Les maisons‐jardin qui font l’objet d’une politique actuelle de patrimonialisation ne sont pas dans un « périmètre » de l’Unesco qui n’existe pas. Il n’y a pas non plus de véritable zone tampon comme le réclame l’institution internationale dans ses recommandations. Seule une série de monuments est « classée » et protégée par un court périmètre, et les maisons en question, de leur côté, ne sont pas reconnues comme patrimoine de quelconque niveau mais pourtant mobilisée dans l’imagerie patrimoniale et dans les activités du festival.
Figure 42 : Les maisons jardins intactes dispersées en ville mais concentrées à Kim Long.
Encore ne s’agit‐il que d’une minorité des maisons concernées (14) reconnues comme paysage culturel sinon de manière informelle. Les propriétaires actuels peuvent être réticents (chapitre 5). Il se pourrait d’ailleurs que le classement soit difficile, tant la maison‐jardin s’est trouvée dégradée, dispersée pour diverses raisons que nous verrons au chapitre 5 également, et que l’exploitation du label Unesco à travers un festival bisannuel tente de faire revivre. En fait, la rupture patrimoniale n’a pas eu lieu. C’est avant, par la révolution socialiste ajoutée aux dégâts de guerre que le « patrimoine » a connu sa première véritable rupture : la fin d’un habitat et d’un style de vie qui sont valorisés à travers une littérature déconnectée de l’histoire et de la réalité, le pire de ce que l’on peut attendre d’une approche culturaliste poussée au paroxysme (les chapitres précédents). Sauf que c’est cela qui se « vend ». Et si l’opération de patrimonialisation doit être valorisée par le tourisme, c’est ce risque de falsification qu’il faut courir. Pourquoi pas ? Mais dans quelles limites ?

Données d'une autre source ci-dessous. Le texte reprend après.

/-- A PC is due for a migration (R471): it is queued once; FAILURE abandons a migration that holds the last spare. -/
def migDue (s : State) (p reason : Nat) (retire : Bool) : State :=
  let dup := s.mem.due.any (fun m => decide (m.src = p)) || s.mem.mig.any (fun m => decide (m.src = p))
    || s.mem.shrink.any fun m => decide (m.src = p)
  let g := alsoDue p reason retire
  let s := if dup then
      let s := { setMig s (s.mem.mig.map g) (s.mem.due.map g) with mem.shrink := s.mem.shrink.map g }
      match s.mem.mig with
      | some m => s.setF Reg.MEM4_MIGRATION 12 4 m.reason
      | none => s
    else setMig s s.mem.mig (s.mem.due ++ [⟨p, pcLogical s p, reason, retire, noPc, false, 0, 0⟩])
  let s := match s.mem.mig with
    | some m =>
      if reason = 4 ∧ m.reason ≠ 4 ∧ m.tgt ≠ noPc ∧ m.src ≠ p ∧ (freeSpares s).isEmpty then abandonMig s else s
    | none => s
  migNext s

/-- The reason's condition holds for a PC (R471). -/
def migMeets (s : State) (p : Nat) : MigReason → Bool
  | .periodic =>
    decide (tabGet (fun _ => 0) s.mem.trainedAt p + s.rdN Reg.MEM4_RETRAIN_PERIOD * hourNs < s.now + 1)
  | .temperature => decide (s.rdN Reg.MEM4_RETRAIN_DELTA_T < (stackTemp s (pcStack p) - trainTemp s p).natAbs)
  | .errors =>
    let l := (tabGet (fun _ => []) s.mem.ceTimes p).filter fun t => decide (s.now < t + hourNs)
    decide (s.rdN Reg.MEM3_CE_RETIRE ≠ 0 ∧ s.rdN Reg.MEM3_CE_RETIRE < l.length)
  | .failure => decide (pcState s p = 5)
  | .command => false
  | .borrow => false

/-- MIGRATION_START (R471, R472, R474): a PC is due; COMMAND and BORROW start only what is already due. -/
def execMigrationStart (pc : Fin 64) (reason : MigReason) (s : State) : Host.Outcome State Fault Refusal :=
  done (
    if !memReady s || decide (s.powerState = 2) then s
    else if migMeets s pc.val reason && pcServes s pc.val then migDue s pc.val (migCode reason) false
    else migNext s)

/-- MIGRATION_COMPLETE (R471): the last rows are copied, CHAN_MAP switches and the source is released for offline training (R472).
Memory copies nothing in STANDBY (R467). -/
def execMigrationComplete (s : State) : Host.Outcome State Fault Refusal :=
  done (match s.mem.mig with
    | none => s
    | some m => if s.powerState = 2 then s else
      let s := setMig (copyRows s m (migRows s - m.copied)) none s.mem.due
      let s := if m.src = noPc then s
        else
          let s := if m.tgt = noPc then s.setB (Reg.MEM4_CHAN_MAP m.chan) 8 true
            else
              let s := setPc (s.setF (Reg.MEM4_CHAN_MAP m.chan) 0 6 m.tgt) m.tgt 0 m.chan
              { s with mem := { s.mem with spareEcc := s.mem.spareEcc.filter fun q => decide (q.1 / 2 ^ 25 ≠ m.tgt) } }
          let s := setPc s m.src 4 0x3F
          { s with mem := { s.mem with
            fate := tabSet (fun _ => 0) s.mem.fate m.src (m.reason + (if m.retire then 16 else 0))
            safe := s.mem.safe.filter (· ≠ m.src) } }
      let s := ((remapQueue s).inc Reg.MEM4_MIGRATIONS).setF Reg.MEM4_MIGRATION 16 10 1000
      let s := s.raise .migrationDone [w32 (pcShow m.src), w32 (pcShow m.tgt), w32 m.reason]
      migNext s)

/-- A PC is retired (R472): for good when it is recorded in flash. -/
def retirePc (s : State) (p : Nat) (flash : Bool) : State :=
  let s := setPc s p 6 0x3F
  let s := if p < 32 then s.setB Reg.MEM4_RETIRED_MASK_LO p true else s.setB Reg.MEM4_RETIRED_MASK_HI (p - 32) true
  if flash ∧ p ∉ s.mem.retired then { s with mem := { s.mem with retired := s.mem.retired ++ [p] } } else s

La tentative contemporaine de valorisation qui sera abordée au chapitre 6, décrit un effort de reconstitution principalement destinée à vanter la grandeur nationale en survalorisant le « culturel », cela en dépit d’une référence obligée à l’ancien régime. Elle place le patrimoine du côté de la ressource touristique jusqu’à influencer l’importation d’un concept qui ressemble au village de vacances à thème rapproché du tourisme de santé, tout cela pris entre le slogan survalorisant l’individu contemplatif et une offre qui pourrait être de masse, adressée aux visiteurs occidentaux. Cette patrimonialisation introduit une seconde rupture inversée par laquelle la récupération des sites matériels oblige à réintégrer une part exclue de la société nationale en en magnifiant les œuvres.